U.S. President Donald Trump said on Sunday that he will postpone 50% tariffs on imports from the European Union until July 9. He made the announcement after a phone call with European Commission President Ursula von der Leyen. Trump posted on Truth Social, “I agree to an extension—July 9, 2025—it’s my pleasure.” He cited von der Leyen’s message on X, which said the EU and U.S. share a vital trade relationship and need time to secure a good deal.
Background on Tariff Threats
Earlier this year, Trump announced a 20% “reciprocal tariff” on EU goods, effective April 2. He then cut it to 10% within 90 days. However, he warned on June 1 he would raise the tariff to 50%, blaming slow talks among EU members and little progress in negotiations. EU Trade Commissioner Maroš Šefčović said the bloc sent a revised trade proposal to the U.S. last week.
Stock Market Rebound in the U.S. and Europe
News of the delay sent U.S. stock index futures higher on Monday.
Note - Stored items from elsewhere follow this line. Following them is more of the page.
/-- A scale τ that R269 allows. -/
def tauOk : Val → Bool
  | .fin neg m _ => !neg && m ≠ 0
  | _ => false

/-- SOFTMAX_ONLINE over the scores of a pass below M and N (R226, R268, R269): the probabilities before conversion, the new statistics,
and the trailer, whose factors of the rows at or above M are free values. With a scale that R269 does not allow the output is undefined and
the frame stays as it is. -/
def State.softmax (s : State) (p : Pour) (q : Pass) (x : Tile) : Run RowOut :=
  (s.statBefore p q frStat0 (.inf true)).bind fun m s p =>
  (s.statBefore p q frStat1 .zero).bind fun l s p =>
  (s.readFrame p frScalar 1).bind fun sc s p =>
    let tau := (sc[0]?).getD .zero
    let freeRow (base i : Nat) : List Byte := leBytes ((s.free (base + i)).setWidth 32 : BitVec 32).toNat 4
    let factors (base : Nat) (v : List Val) : List Byte :=
      ((List.range 32).map (fun i => match v[i]? with
        | some a => fp32Bytes [a]
        | none => freeRow base i)).flatten
    if !tauOk tau then
      .ok { z := some x, trailer := some (factors 0x300200 [] ++ factors 0x300300 []), undef := true } s p
    else
      let rs := List.zipWith (softmaxRow tau) m x
      let sums := (rs.zipIdx).map (fun e => rnd (Val.sum ((e.1.2.zipIdx).map (fun c => convertVal p.dOut q.p e.2 c.2 c.1))))
      let f := List.zipWith (fun old (r : Val × List Val) => if r.1 = .inf true then Val.ofNat 1 else fexp (rnd (old.add r.1.neg))) m rs
      let l1 := List.zipWith (fun a (b : Val × Val) => fma a b.1 b.2) l (f.zip sums)
      let g := l1.map (fun v => if v.isZero then .zero else frecip v)
      let s1 := s.writeFrame p (frStat0 + 4 * q.row0) (rs.map (·.1))
      let s2 := s1.writeFrame p (frStat1 + 4 * q.row0) l1
      .ok { z := some (rs.map (·.2)), trailer := some (factors 0x300200 f ++ factors 0x300300 g) } s2 p

/-- The guidance weight (R260, R274, R528): of the heat's pass, or SCALAR_0. -/
def State.guidanceWeight (s : State) (p : Pour) : Run Val :=
  if p.subop.testBit 0 then
    let h := Sp.get? s.heats p.ladle
    let w : Option (BitVec 32) := h.bind (fun h => p.heat.bind (fun hp => Sp.get? h.guidance hp.pass))
    .ok (ofBits (w.getD 0)) s p
  else (s.readFrame p frScalar 1).bind (fun l s p => .ok ((l[0]?).getD .zero) s p)

/-- The row function of a pour over the sub-tile of a pass. `full` holds every row and column of the sub-tile, `b` the second operand:
a tile, or for RMS_APPLY the gains of the pass's columns in its first row. -/
def State.rowFn (s : State) (p : Pour) (q : Pass) (full b : Tile) : Run RowOut :=
  let x := p.crop q full
  let y := p.crop q b
  let keep (r : Run Unit) (z : Tile) : Run RowOut := r.bind (fun _ s p => .ok { z := some z } s p)
  let rows := p.rowsOf q
  let cols := p.colsOf q
  match valueFn p.rowFn with
  | some f => .ok { z := some (x.each f) } s p
  | none =>
    if p.rowFn = fnScaleBias then
      (s.readFrame p (frCol0 + 4 * q.col0) cols).bind fun mul s p =>
      (s.readFrame p (frCol1 + 4 * q.col0) cols).bind fun add s p =>
        .ok { z := some (List.map (fun row => List.zipWith (fun v (ma : Val × Val) => fma v ma.1 ma.2) row (mul.zip add)) x) } s p
    else if p.rowFn = fnRowScale then
      (s.readFrame p (frStat0 + 4 * q.row0) rows).bind fun st s p =>
        .ok { z := some (List.zipWith (fun (row : List Val) (c : Val) => row.map (fun v => rnd (v.mul c))) x st) } s p
    else if p.rowFn = fnSiluGate then
      (if q.p = 0 then .ok { z := none } (s.writeFrame p frHold ((full.each silu).flatten)) p
       else (s.readFrame p frHold 1024).bind fun h s p =>
        .ok { z := some (p.crop q (tileOf 32 32 (fun i j => rnd ((full.at i j).mul ((h[32 * i + j]?).getD .zero))))) } s p)
    else if p.rowFn = fnRmsAcc then keep (s.statistic p q .zero sumSquares x) x
    else if p.rowFn = fnSumAcc then keep (s.statistic p q .zero sumValues x) x
    else if p.rowFn = fnMaxAcc then keep (s.statistic p q (.inf true) maxValues x) x
    else if p.rowFn = fnRmsApply then
      (s.readFrame p (frStat0 + 4 * q.row0) rows).bind fun st s p =>
      (s.readFrame p frScalar 2).bind fun sc s p =>
        let g := (y[0]?).getD []
        .ok { z := some (List.zipWith (fun (row : List Val) (c : Val) =>
            let r := frsqrt (fma c ((sc[1]?).getD .zero) ((sc[0]?).getD .zero))
            List.zipWith (fun v gain => rnd ((rnd (v.mul r)).mul gain)) row g) x st) } s p
    else if p.rowFn = fnAdd then .ok { z := some (Tile.zip (fun a c => rnd (a.add c)) x y) } s p
    else if p.rowFn = fnMul then .ok { z := some (Tile.zip (fun a c => rnd (a.mul c)) x y) } s p
    else if p.rowFn = fnAddRmsAcc then
      let z := Tile.zip (fun a c => rnd (a.add c)) x y
      keep (s.statistic p q .zero sumSquares z) z
    else if p.rowFn = fnGuidance then
      (s.guidanceWeight p).bind fun w s p =>
        .ok { z := some (Tile.zip (fun c u => fma w (rnd (c.add u.neg)) u) x y) } s p
    else s.softmax p q x

/-! ### Output of a sub-tile -/

/-- The watch statistic of the rows of a sub-tile (R297 to R300), of the values rounded to FP32. -/
def Pour.observe (p : Pour) (z : Tile) : Pour :=
  if !p.watchEn then p else
  let v : List (List Val) := z.each rnd
  let sq := v.map (fun (l : List Val) => rnd (Val.sum (l.map (fun x => x.mul x))))
  { p with
    sumSq := (sq.foldl (fun a r => rnd (a.add r)) (ofBits p.sumSq)).bits,
    count := p.count + (v.map List.length).sum,
    nans := p.nans + (v.map (fun (l : List Val) => (l.filter Val.special).length)).sum }

/-- Add to a counter of a flask, if there is anything to add. -/
def State.countUp (s : State) (k : FKind) (i n : Nat) : State := if n = 0 then s else s.count k i n

/-- The blocks of a written tile: the flask's counters (R120) and the pour's own counts (R299). -/
def countBlocks (s : State) (p : Pour) (c : Quant) : State × Pour :=
  (((s.countUp .quantVanished p.flask c.vanished).countUp .quantSaturated p.flask c.saturated).countUp .quantNan p.flask c.nans,
   if p.watchEn then { p with vanished := p.vanished + c.vanished, saturated := p.saturated + c.saturated, nans := p.nans + c.nans } else p)

/-- The tile column of a pass's output tile: a gated pour has one output tile (R270). -/
def Pour.outCol (p : Pour) (q : Pass) : Nat := if p.rowFn = fnSiluGate then 0 else q.col0 / 32

/-- The pour itself reads the bytes of its output tile in a later pass, and its write is held until its last read (R47). An MMC drains after its
last read. -/
def Pour.holdsOwn (p : Pour) (q : Pass) (off : Nat) : Bool :=
  p.opcode ≠ 2 && decide (q.p + 1 < (passesOf p.tileShape).length)
    && p.readRegions.any (fun r => r.1 = p.dOut.bufSel && overlap r.2.1 r.2.2 off p.dOut.tb)

/-- Write a converted tile where DESC_OUT says (R136, R149, R594), or hold it with its buffer offset. -/
def State.writeTile (s : State) (p : Pour) (q : Pass) (trailer : Option (List Byte)) (tile : List Byte) : Except Nat (State × Pour) :=
  let d := p.dOut
  let nr := ceilDiv p.nMax 32
  if d.src = srcMemory then
    let a := d.tileAddr nr (q.row0 / 32) (p.outCol q)
    (s.putBytes { rq := rqPour, flask := p.flask } (some p.id) (s.hintOf p.flask a d.mb d.hint .write) a (toStored d tile) []).map (fun s1 => (s1, p))
  else if d.src = srcBuffer then
    let off := d.tileOff nr (q.row0 / 32) (p.outCol q)
    if p.holdsOwn q off then .ok (s, { p with held := p.held ++ [(tile, [off])] }) else .ok (s.writeStore p.array d.bufSel off tile [], p)
  else .ok (s.sendItem p (.tile d.fmt d.block16 trailer tile), p)

/-- The output tiles that a pour of an array has held are written: its last read is over (R47). -/
def State.landHeld (s : State) (p : Pour) : State :=
  p.held.foldl (fun (s : State) e => s.writeStore p.array p.dOut.bufSel (e.2.headD 0) e.1 []) s

/-- Hand a sub-tile's values to the conversion, and write the tile; with NO_OUT only the statistic is taken (R260, R298). The blocks of a tile
that leaves the part are counted once it is accepted (R203). An undefined output is free bytes, its statistic that of free values. -/
def State.emit (s : State) (p : Pour) (q : Pass) (o : RowOut) : Run Unit :=
  match o.z with
  | none => .ok () s p
  | some z0 =>
    let z := if o.undef then tileOf (p.rowsOf q) (p.colsOf q) (fun i j => s.freeVal (0x200000 + 1024 * q.p + 32 * i + j)) else z0
    if p.noOut then .ok () s (p.observe z)
    else
      let c := convertTile p.dOut q.p (Tile.full z)
      let tile := if o.undef then s.freeBytes (0x100000 + 4096 * q.p) p.dOut.tb else c.1
      match s.writeTile p q o.trailer tile with
      | .error code => .stop { code := code } s p
      | .ok (s1, p1) =>
        if s1.tc2.any (fun r => r.pour = some p.id) then
          .ok () s1 { p1.observe z with due := [c.2.vanished, c.2.saturated, c.2.nans] }
        else
          let r := countBlocks s1 (p1.observe z) c.2
          .ok () r.1 r.2

/-- The blocks of a tile that has been accepted elsewhere are counted. -/
def countDue (s : State) (p : Pour) : State × Pour :=
  if p.due.isEmpty then (s, p)
  else countBlocks s { p with due := [] } ⟨p.due.getD 0 0, p.due.getD 1 0, p.due.getD 2 0⟩

/-! ### The passes of a pour -/

/-- The passes of a pour that have not been gone through, in order, as far as the way of their output is clear (R203, R219); a pass that R158
skips sends an empty marker in place of its tile (R229). The outcome says whether all are through. -/
def State.passesFrom (body : Pass → State → Pour → Run Unit) : List Pass → State → Pour → Run Bool
  | [], s, p =>
    if p.due.isEmpty then .ok true s p
    else if s.wayClear p then .ok true (countDue s p).1 (countDue s p).2
    else .ok false s p
  | q :: r, s, p =>
    if !s.wayClear p then .ok false s p else
    let c := countDue s p
    let x := if decide (q.row0 < p.m) && decide (q.col0 < p.n) then body q c.1 c.2
      else if p.rowFn = fnSiluGate && q.p = 0 then .ok () c.1 c.2
      else .ok () (c.1.sendItem c.2 .empty) c.2
    x.bind (fun _ s p => State.passesFrom body r s { p with progress := p.progress + 1 })

/-- Go on with the passes of a pour. -/
def State.runPasses (s : State) (p : Pour) (body : Pass → State → Pour → Run Unit) : Run Bool :=
  State.passesFrom body ((passesOf p.tileShape).drop p.progress) s p

end Sys2Proof.Machine
end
As of early trading, Dow Jones futures rose 0.85%, the S&P 500 futures gained 1%, and Nasdaq 100 futures climbed 1.19%. In Europe, the Stoxx 600 index opened up 1.00%, while Germany’s DAX jumped 1.67%. Kyle Rodda, senior market analyst at Capital.com Australia, said traders see the tariff threats as bluffs. He added they now bet that any tariffs will eventually be reduced.
Mixed Moves in Asian Markets
Asian markets showed mixed results following the news. Japan’s Nikkei 225 and South Korea’s Kospi both rose. In contrast, Australia’s ASX 200 and Hong Kong’s Hang Seng fell in early Thursday trading.
Dollar Weakness, Euro Strength
The euro climbed past $1.40 in Asian trading on Monday, its highest since April 29. The dollar weakened after Trump’s tariff threats, and the U.S. dollar index fell below 99 for the first time this month. Rodda noted the drop reflects a slight loss of confidence in U.S. assets rather than just policy convergence.
Wider Economic Factors
Recent events have weighed on U.S. assets. Moody’s downgraded the U.S. credit rating over rising government debt and a widening budget deficit. Proposed tax cuts and spending plans face strong opposition in Congress. These concerns helped drive another sell-off in U.S. stocks, bonds, and the dollar over the past week.